6.1 Late recognition and reaction
The early reactions to the global crisis were reported as early as August 2008; January 2009 marked a local maximum; reaction increased to an absolute maximum (March 2010), then decreased but kept high to the end of survey period (July 2010). A decision lag time up-to-two years was identified. There is no strong argument for setting a definite deadline for crisis impact.
The survey results demonstrate an even worse situation for microenterprises: smaller the company size, slower in reaction– explained by weaker managerial skills of their managers.
6.2 Lack of strategy
Less than one in four pharma SMEs (23.81%) decided to change the strategy in order to fight the crisis challenge. More than three quarters of the SMEs have no real strategy: over half of them (54.62%) made no change in their strategies and almost a quarter (21.57%) made serious confusions in terms of strategy. The most common strategies among SMEs are rather defensive: change of the product range, changes in strategic alliances, retrenching. Lack of strategy is almost equally distributed among pharma SMEs.
6.3 Lack of management knowledge and culture and skills. Management errors
The most frequent decisions made by the managers under the pressure of the crisis are personnel licensing and cost cutting as well as: price increase, lower inventory, product and sales promotions, salary freeze, contract renegotiation – following to no clear strategy or set of priorities.
There is a strong evidence of lacking the elementary managerial knowledge among pharma SMEs as almost a quarter of the firms surveyed consider routine decisions as strategy change. The strategy confusion is more common among microenterprises; they are more flexible, willing to act and change but they lack the management arsenal and knowledge.

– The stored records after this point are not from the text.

/-- Settles O33. -/
theorem maskFloorAndRouteWrites : Obligations.MaskFloorAndRouteWrites := by
  intro s p b tag data hn hr number byte mask lies
  have hlies : ∀ k, lies k ↔ Bank.lies b k := fun k => by cases b <;> exact Iff.rfl
  obtain ⟨⟨hrow4, hserved4⟩, ⟨hrow5, hserved5⟩, -⟩ := bank_rows s p tag b data
  refine ⟨fun h => ⟨fun hfits => ?_, fun ⟨k, hk, hnot⟩ => ?_⟩, fun h => ⟨fun hbad => ?_, fun h1 floor h0 => ?_⟩⟩
  · have hmask : maskOfBytes b data = some mask := if_pos (maskFits_iff.mpr fun k hk => (hlies k).mp (hfits k hk))
    have hexec := exec_settings_stored hrow4 hserved4 hn hr h hmask
    exact hexec
  · have hmask : maskOfBytes b data = none :=
      if_neg fun hfits => hnot ((hlies k).mpr (maskFits_iff.mp hfits k hk))
    exact exec_settings_invalid hrow4 hserved4 hn hr h hmask
  · exact exec_settings_invalid hrow5 hserved5 hn hr h (alertOfBytes_eq_none hbad)
  · have hcode : (byteAt data 0).toNat = floorCode floor := h0.trans (by
      cases floor with
      | none => rfl
      | some x => cases x <;> rfl)
    have hexec := exec_settings_stored hrow5 hserved5 hn hr h (alertOfBytes_eq_some h1 hcode)
    exact hexec

/-! ## Counters -/

theorem counterOfBytes_of_mem (hlo : 1 ≤ (be16 data 3).toNat) (hhi : (be16 data 3).toNat ≤ 4095) :
    counterOfBytes data = some ((byteAt data 0).getLsbD 0, (be16 data 3).toNat, (byteAt data 5).toNat) := by
  rw [counterOfBytes, inRange_of_mem hlo hhi]
  rfl

theorem counterOfBytes_eq_none (h : (be16 data 3).toNat < 1 ∨ 4095 < (be16 data 3).toNat) : counterOfBytes data = none := by
  rw [counterOfBytes, inRange_eq_none h]
  rfl

/-- R104: the counter that a settings write stores. -/
theorem State.storeCounter_eq (enable : Bool) (threshold leakMs : Nat) :
    s.storeCounter b (enable, threshold, leakMs) =
      let v := s.setBank b { s.bank b with
        counter :=
          { enable, threshold, leakMs
            count := if threshold ≤ (s.bank b).counter.count then threshold else (s.bank b).counter.count
            leakDeadline := leakFrom s.clock leakMs
            tripped := decide (threshold ≤ (s.bank b).counter.count) } }
      if threshold ≤ (s.bank b).counter.count ∧ (s.bank b).counter.tripped = false then v.raise b .trip else v := by
  simp only [State.storeCounter, Counter.write, Bool.and_eq_true, decide_eq_true_eq, Bool.not_eq_true']

/-- Settles O34. -/
theorem counterSettingsWriteComparesAndRestarts : Obligations.CounterSettingsWriteComparesAndRestarts := by
  intro s p b tag data h threshold leakMs c stored
  have hnumber : BitVec.ofNat 16 (0x0106 + 8 * b.idx.val) = BitVec.ofNat 16 (0x0100 + 8 * b.idx.val + 6) :=
    congrArg (BitVec.ofNat 16) (by omega)
  rw [hnumber] at h
  obtain ⟨-, -, hrow, hserved⟩ := bank_rows s p tag b data
  have hthreshold : (be16 data 3).toNat = threshold := be16_toNat data 3
  refine ⟨fun hc => ?contained, fun hn hdeny => ?denied, fun hn hr hout => ?invalid, fun hn hr hlo hhi => ?stored⟩
  case contained =>
    rw [← hrow, exec_writeRow h, hserved, State.settingsWrite, State.whenNormal_contained hc]
  case denied =>
    rw [← hrow, exec_writeRow h, hserved, State.settingsWrite, State.whenNormal_eq hn, State.whenRight_denied hdeny]
  case invalid =>
    exact exec_settings_invalid hrow hserved hn hr h (counterOfBytes_eq_none (by omega))
  case stored =>
    have hexec := exec_settings_stored hrow hserved hn hr h (counterOfBytes_of_mem (by omega) (by omega))
    rw [hthreshold, State.storeCounter_eq] at hexec
    refine ⟨fun hlt => ?_, fun hle htripped => ?_, fun hle hclear => ?_⟩
    · have hnot : ¬threshold ≤ (s.bank b).counter.count := Nat.not_le.mpr hlt
      simp only [hnot, false_and, if_false, decide_false] at hexec
      exact hexec
    · have hyes : threshold ≤ (s.bank b).counter.count := hle
      have ht : (s.bank b).counter.tripped = true := htripped
      simp only [hyes, ht, true_and, Bool.true_eq_false, if_false, if_true, decide_true] at hexec
      exact hexec
    · have hyes : threshold ≤ (s.bank b).counter.count := hle
      have ht : (s.bank b).counter.tripped = false := hclear
      simp only [hyes, ht, and_self, if_true, decide_true] at hexec
      exact hexec

/-! ## INJECT -/

section Operands

variable {x : Byte} {n : Nat}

6.4 More severe crisis for microenterprises
The crisis impact is perceived as negative by two thirds of the pharma SMEs surveyed; however, the percentage is higher for microenterprises (more than four out of five). The smallest SMEs are more sensitive, the crisis is tougher for them, and they feel the crisis impact more clearly. The crisis is more severe for the pharma microenterprises.
7 Managerial implications
The major managerial implications are the lessons learnt: mastering the tools for crisis predictability; proactiveness and responsiveness; flexible
strategy; avoiding cutting the costs uniformly – with little or no analysis and/or right priorities set. Beside its importance as theoretical concept, the decision lag time (applied in case of crisis) can be used as an overall indicator of the strategic management capacity: longer the decision lag time, lower the strategic management capacity.

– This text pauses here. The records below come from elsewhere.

-- ==== Sys2Proof/Machine/Sequencer.lean ====
section
/-! DEFINITION. The sequencer: `CheckRun` and the command `RUN` (44_run.md R150 to R155). -/

namespace Sys2Proof.Machine

/-- `CheckRun(start, len, crcaddr)`: the window check and the address part of the patch check (R152). -/
def State.checkRun (s : State) (start len crcAddr : Nat) : List Cause :=
  s.checkWindow start len ++ checkCrcAddr crcAddr

/-- `RUN` (R150): validate, extract, checksum, write back, in that order; every read precedes both writes (R154).
The result guard between checksum and write-back never fails (R142); should it fail, the failed command leaves
everything but `STATUS` as it was (R166, entry 11). -/
def execRun (s : State) : Result :=
  s.asWrite fun _ => s.checked (s.checkRun s.start s.length s.crcAddr) fun _ =>
    s.withinSpace s.start s.length fun _ => s.withinSpace s.crcAddr 2 fun _ =>
      let (s₁, bytes) := s.extract s.start s.length
      let s₂ := (s₁.withBuf bytes).withCrc (crc16 bytes)
      s.checked (checkResult s₂.patchValue) fun _ =>
        .next (s₂.patch s₂.crcAddr s₂.patchValue).completeCommand

end Sys2Proof.Machine
end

The research results and conclusions demonstrate that managers of the Romanian pharmaceutical SMEs display serious lack of management culture, strategy knowledge, and decision making skills. Consequently, there is an urgent need to educate and train their managers.

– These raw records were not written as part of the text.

-- ==== Sys2Proof/Laws/State.lean ====
section
/-! SUPPORT. What each update of the state does to each field. -/

namespace Sys2Proof.Machine.State

variable (s : State)

/-! ### withMem -/

@[simp] theorem withMem_par (m : Memory) : (s.withMem m).par = s.par := rfl
@[simp] theorem withMem_mem (m : Memory) : (s.withMem m).mem = m := rfl
@[simp] theorem withMem_maxAddress (m : Memory) : (s.withMem m).maxAddress = s.maxAddress := rfl
@[simp] theorem withMem_fill (m : Memory) : (s.withMem m).fill = s.fill := rfl
@[simp] theorem withMem_start (m : Memory) : (s.withMem m).start = s.start := rfl
@[simp] theorem withMem_length (m : Memory) : (s.withMem m).length = s.length := rfl
@[simp] theorem withMem_crcAddr (m : Memory) : (s.withMem m).crcAddr = s.crcAddr := rfl
@[simp] theorem withMem_buf (m : Memory) : (s.withMem m).buf = s.buf := rfl
@[simp] theorem withMem_bufPtr (m : Memory) : (s.withMem m).bufPtr = s.bufPtr := rfl
@[simp] theorem withMem_crc (m : Memory) : (s.withMem m).crc = s.crc := rfl
@[simp] theorem withMem_status (m : Memory) : (s.withMem m).status = s.status := rfl
@[simp] theorem withMem_events (m : Memory) : (s.withMem m).events = s.events := rfl
@[simp] theorem withMem_reply (m : Memory) : (s.withMem m).reply = s.reply := rfl

/-! ### withFill -/

@[simp] theorem withFill_par (f : Word) : (s.withFill f).par = s.par := rfl
@[simp] theorem withFill_mem (f : Word) : (s.withFill f).mem = s.mem := rfl
@[simp] theorem withFill_maxAddress (f : Word) : (s.withFill f).maxAddress = s.maxAddress := rfl
@[simp] theorem withFill_fill (f : Word) : (s.withFill f).fill = f := rfl
@[simp] theorem withFill_start (f : Word) : (s.withFill f).start = s.start := rfl
@[simp] theorem withFill_length (f : Word) : (s.withFill f).length = s.length := rfl
@[simp] theorem withFill_crcAddr (f : Word) : (s.withFill f).crcAddr = s.crcAddr := rfl
@[simp] theorem withFill_buf (f : Word) : (s.withFill f).buf = s.buf := rfl
@[simp] theorem withFill_bufPtr (f : Word) : (s.withFill f).bufPtr = s.bufPtr := rfl
@[simp] theorem withFill_crc (f : Word) : (s.withFill f).crc = s.crc := rfl
@[simp] theorem withFill_status (f : Word) : (s.withFill f).status = s.status := rfl
@[simp] theorem withFill_events (f : Word) : (s.withFill f).events = s.events := rfl
@[simp] theorem withFill_reply (f : Word) : (s.withFill f).reply = s.reply := rfl

/-! ### withStart -/

@[simp] theorem withStart_par (a : Nat) : (s.withStart a).par = s.par := rfl
@[simp] theorem withStart_mem (a : Nat) : (s.withStart a).mem = s.mem := rfl
@[simp] theorem withStart_maxAddress (a : Nat) : (s.withStart a).maxAddress = s.maxAddress := rfl
@[simp] theorem withStart_fill (a : Nat) : (s.withStart a).fill = s.fill := rfl
@[simp] theorem withStart_start (a : Nat) : (s.withStart a).start = a := rfl
@[simp] theorem withStart_length (a : Nat) : (s.withStart a).length = s.length := rfl
@[simp] theorem withStart_crcAddr (a : Nat) : (s.withStart a).crcAddr = s.crcAddr := rfl
@[simp] theorem withStart_buf (a : Nat) : (s.withStart a).buf = s.buf := rfl
@[simp] theorem withStart_bufPtr (a : Nat) : (s.withStart a).bufPtr = s.bufPtr := rfl
@[simp] theorem withStart_crc (a : Nat) : (s.withStart a).crc = s.crc := rfl
@[simp] theorem withStart_status (a : Nat) : (s.withStart a).status = s.status := rfl
@[simp] theorem withStart_events (a : Nat) : (s.withStart a).events = s.events := rfl
@[simp] theorem withStart_reply (a : Nat) : (s.withStart a).reply = s.reply := rfl

/-! ### withLength -/

@[simp] theorem withLength_par (n : Nat) : (s.withLength n).par = s.par := rfl
@[simp] theorem withLength_mem (n : Nat) : (s.withLength n).mem = s.mem := rfl
@[simp] theorem withLength_maxAddress (n : Nat) : (s.withLength n).maxAddress = s.maxAddress := rfl
@[simp] theorem withLength_fill (n : Nat) : (s.withLength n).fill = s.fill := rfl
@[simp] theorem withLength_start (n : Nat) : (s.withLength n).start = s.start := rfl
@[simp] theorem withLength_length (n : Nat) : (s.withLength n).length = n := rfl
@[simp] theorem withLength_crcAddr (n : Nat) : (s.withLength n).crcAddr = s.crcAddr := rfl
@[simp] theorem withLength_buf (n : Nat) : (s.withLength n).buf = s.buf := rfl
@[simp] theorem withLength_bufPtr (n : Nat) : (s.withLength n).bufPtr = s.bufPtr := rfl
@[simp] theorem withLength_crc (n : Nat) : (s.withLength n).crc = s.crc := rfl
@[simp] theorem withLength_status (n : Nat) : (s.withLength n).status = s.status := rfl
@[simp] theorem withLength_events (n : Nat) : (s.withLength n).events = s.events := rfl
@[simp] theorem withLength_reply (n : Nat) : (s.withLength n).reply = s.reply := rfl

/-! ### withCrcAddr -/

@[simp] theorem withCrcAddr_par (a : Nat) : (s.withCrcAddr a).par = s.par := rfl
@[simp] theorem withCrcAddr_mem (a : Nat) : (s.withCrcAddr a).mem = s.mem := rfl
@[simp] theorem withCrcAddr_maxAddress (a : Nat) : (s.withCrcAddr a).maxAddress = s.maxAddress := rfl
@[simp] theorem withCrcAddr_fill (a : Nat) : (s.withCrcAddr a).fill = s.fill := rfl
@[simp] theorem withCrcAddr_start (a : Nat) : (s.withCrcAddr a).start = s.start := rfl
@[simp] theorem withCrcAddr_length (a : Nat) : (s.withCrcAddr a).length = s.length := rfl
@[simp] theorem withCrcAddr_crcAddr (a : Nat) : (s.withCrcAddr a).crcAddr = a := rfl
@[simp] theorem withCrcAddr_buf (a : Nat) : (s.withCrcAddr a).buf = s.buf := rfl
@[simp] theorem withCrcAddr_bufPtr (a : Nat) : (s.withCrcAddr a).bufPtr = s.bufPtr := rfl
@[simp] theorem withCrcAddr_crc (a : Nat) : (s.withCrcAddr a).crc = s.crc := rfl
@[simp] theorem withCrcAddr_status (a : Nat) : (s.withCrcAddr a).status = s.status := rfl
@[simp] theorem withCrcAddr_events (a : Nat) : (s.withCrcAddr a).events = s.events := rfl
@[simp] theorem withCrcAddr_reply (a : Nat) : (s.withCrcAddr a).reply = s.reply := rfl

/-! ### withBuf -/

@[simp] theorem withBuf_par (b : List Byte) : (s.withBuf b).par = s.par := rfl
@[simp] theorem withBuf_mem (b : List Byte) : (s.withBuf b).mem = s.mem := rfl
@[simp] theorem withBuf_maxAddress (b : List Byte) : (s.withBuf b).maxAddress = s.maxAddress := rfl
@[simp] theorem withBuf_fill (b : List Byte) : (s.withBuf b).fill = s.fill := rfl
@[simp] theorem withBuf_start (b : List Byte) : (s.withBuf b).start = s.start := rfl
@[simp] theorem withBuf_length (b : List Byte) : (s.withBuf b).length = s.length := rfl
@[simp] theorem withBuf_crcAddr (b : List Byte) : (s.withBuf b).crcAddr = s.crcAddr := rfl
@[simp] theorem withBuf_buf (b : List Byte) : (s.withBuf b).buf = b := rfl
@[simp] theorem withBuf_bufPtr (b : List Byte) : (s.withBuf b).bufPtr = s.bufPtr := rfl
@[simp] theorem withBuf_crc (b : List Byte) : (s.withBuf b).crc = s.crc := rfl
@[simp] theorem withBuf_status (b : List Byte) : (s.withBuf b).status = s.status := rfl
@[simp] theorem withBuf_events (b : List Byte) : (s.withBuf b).events = s.events := rfl
@[simp] theorem withBuf_reply (b : List Byte) : (s.withBuf b).reply = s.reply := rfl

/-! ### withBufPtr -/

@[simp] theorem withBufPtr_par (p : Nat) : (s.withBufPtr p).par = s.par := rfl
@[simp] theorem withBufPtr_mem (p : Nat) : (s.withBufPtr p).mem = s.mem := rfl
@[simp] theorem withBufPtr_maxAddress (p : Nat) : (s.withBufPtr p).maxAddress = s.maxAddress := rfl
@[simp] theorem withBufPtr_fill (p : Nat) : (s.withBufPtr p).fill = s.fill := rfl
@[simp] theorem withBufPtr_start (p : Nat) : (s.withBufPtr p).start = s.start := rfl
@[simp] theorem withBufPtr_length (p : Nat) : (s.withBufPtr p).length = s.length := rfl
@[simp] theorem withBufPtr_crcAddr (p : Nat) : (s.withBufPtr p).crcAddr = s.crcAddr := rfl
@[simp] theorem withBufPtr_buf (p : Nat) : (s.withBufPtr p).buf = s.buf := rfl
@[simp] theorem withBufPtr_bufPtr (p : Nat) : (s.withBufPtr p).bufPtr = p := rfl
@[simp] theorem withBufPtr_crc (p : Nat) : (s.withBufPtr p).crc = s.crc := rfl
@[simp] theorem withBufPtr_status (p : Nat) : (s.withBufPtr p).status = s.status := rfl
@[simp] theorem withBufPtr_events (p : Nat) : (s.withBufPtr p).events = s.events := rfl
@[simp] theorem withBufPtr_reply (p : Nat) : (s.withBufPtr p).reply = s.reply := rfl

/-! ### withCrc -/

@[simp] theorem withCrc_par (c : Word) : (s.withCrc c).par = s.par := rfl
@[simp] theorem withCrc_mem (c : Word) : (s.withCrc c).mem = s.mem := rfl
@[simp] theorem withCrc_maxAddress (c : Word) : (s.withCrc c).maxAddress = s.maxAddress := rfl
@[simp] theorem withCrc_fill (c : Word) : (s.withCrc c).fill = s.fill := rfl
@[simp] theorem withCrc_start (c : Word) : (s.withCrc c).start = s.start := rfl
@[simp] theorem withCrc_length (c : Word) : (s.withCrc c).length = s.length := rfl
@[simp] theorem withCrc_crcAddr (c : Word) : (s.withCrc c).crcAddr = s.crcAddr := rfl
@[simp] theorem withCrc_buf (c : Word) : (s.withCrc c).buf = s.buf := rfl
@[simp] theorem withCrc_bufPtr (c : Word) : (s.withCrc c).bufPtr = s.bufPtr := rfl
@[simp] theorem withCrc_crc (c : Word) : (s.withCrc c).crc = c := rfl
@[simp] theorem withCrc_status (c : Word) : (s.withCrc c).status = s.status := rfl
@[simp] theorem withCrc_events (c : Word) : (s.withCrc c).events = s.events := rfl
@[simp] theorem withCrc_reply (c : Word) : (s.withCrc c).reply = s.reply := rfl

/-! ### withStatus -/

@[simp] theorem withStatus_par (w : Word) : (s.withStatus w).par = s.par := rfl
@[simp] theorem withStatus_mem (w : Word) : (s.withStatus w).mem = s.mem := rfl
@[simp] theorem withStatus_maxAddress (w : Word) : (s.withStatus w).maxAddress = s.maxAddress := rfl
@[simp] theorem withStatus_fill (w : Word) : (s.withStatus w).fill = s.fill := rfl
@[simp] theorem withStatus_start (w : Word) : (s.withStatus w).start = s.start := rfl
@[simp] theorem withStatus_length (w : Word) : (s.withStatus w).length = s.length := rfl
@[simp] theorem withStatus_crcAddr (w : Word) : (s.withStatus w).crcAddr = s.crcAddr := rfl
@[simp] theorem withStatus_buf (w : Word) : (s.withStatus w).buf = s.buf := rfl
@[simp] theorem withStatus_bufPtr (w : Word) : (s.withStatus w).bufPtr = s.bufPtr := rfl
@[simp] theorem withStatus_crc (w : Word) : (s.withStatus w).crc = s.crc := rfl
@[simp] theorem withStatus_status (w : Word) : (s.withStatus w).status = w := rfl
@[simp] theorem withStatus_events (w : Word) : (s.withStatus w).events = s.events := rfl
@[simp] theorem withStatus_reply (w : Word) : (s.withStatus w).reply = s.reply := rfl

/-! ### withEvents -/

@[simp] theorem withEvents_par (es : List HostEvent) : (s.withEvents es).par = s.par := rfl
@[simp] theorem withEvents_mem (es : List HostEvent) : (s.withEvents es).mem = s.mem := rfl
@[simp] theorem withEvents_maxAddress (es : List HostEvent) : (s.withEvents es).maxAddress = s.maxAddress := rfl
@[simp] theorem withEvents_fill (es : List HostEvent) : (s.withEvents es).fill = s.fill := rfl
@[simp] theorem withEvents_start (es : List HostEvent) : (s.withEvents es).start = s.start := rfl
@[simp] theorem withEvents_length (es : List HostEvent) : (s.withEvents es).length = s.length := rfl
@[simp] theorem withEvents_crcAddr (es : List HostEvent) : (s.withEvents es).crcAddr = s.crcAddr := rfl
@[simp] theorem withEvents_buf (es : List HostEvent) : (s.withEvents es).buf = s.buf := rfl
@[simp] theorem withEvents_bufPtr (es : List HostEvent) : (s.withEvents es).bufPtr = s.bufPtr := rfl
@[simp] theorem withEvents_crc (es : List HostEvent) : (s.withEvents es).crc = s.crc := rfl
@[simp] theorem withEvents_status (es : List HostEvent) : (s.withEvents es).status = s.status := rfl
@[simp] theorem withEvents_events (es : List HostEvent) : (s.withEvents es).events = es := rfl
@[simp] theorem withEvents_reply (es : List HostEvent) : (s.withEvents es).reply = s.reply := rfl

/-! ### withReply -/

@[simp] theorem withReply_par (r : Reply) : (s.withReply r).par = s.par := rfl
@[simp] theorem withReply_mem (r : Reply) : (s.withReply r).mem = s.mem := rfl
@[simp] theorem withReply_maxAddress (r : Reply) : (s.withReply r).maxAddress = s.maxAddress := rfl
@[simp] theorem withReply_fill (r : Reply) : (s.withReply r).fill = s.fill := rfl
@[simp] theorem withReply_start (r : Reply) : (s.withReply r).start = s.start := rfl
@[simp] theorem withReply_length (r : Reply) : (s.withReply r).length = s.length := rfl
@[simp] theorem withReply_crcAddr (r : Reply) : (s.withReply r).crcAddr = s.crcAddr := rfl
@[simp] theorem withReply_buf (r : Reply) : (s.withReply r).buf = s.buf := rfl
@[simp] theorem withReply_bufPtr (r : Reply) : (s.withReply r).bufPtr = s.bufPtr := rfl
@[simp] theorem withReply_crc (r : Reply) : (s.withReply r).crc = s.crc := rfl
@[simp] theorem withReply_status (r : Reply) : (s.withReply r).status = s.status := rfl
@[simp] theorem withReply_events (r : Reply) : (s.withReply r).events = s.events := rfl
@[simp] theorem withReply_reply (r : Reply) : (s.withReply r).reply = r := rfl

end Sys2Proof.Machine.State
end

The vicious circle of lacking the managerial culture (slow reaction – poor decisions – negative impact on the company performance – …,) could be broken by training programmes in management (strategy, decision making, management skills).
As the crisis impact and lack of management knowledge and skills is more profound among microenterprises, their managers (entrepreneurs) need training programmes in the same areas, with a special focus on basic principles of business management and entrepreneurship.
The research conclusions and recommendations are useful for both scholars and practitioners: entrepreneurs and company managers, as well as for management training institutions and universities, education policy makers who are striving to develop the managerial capacity of the Romanian pharma companies.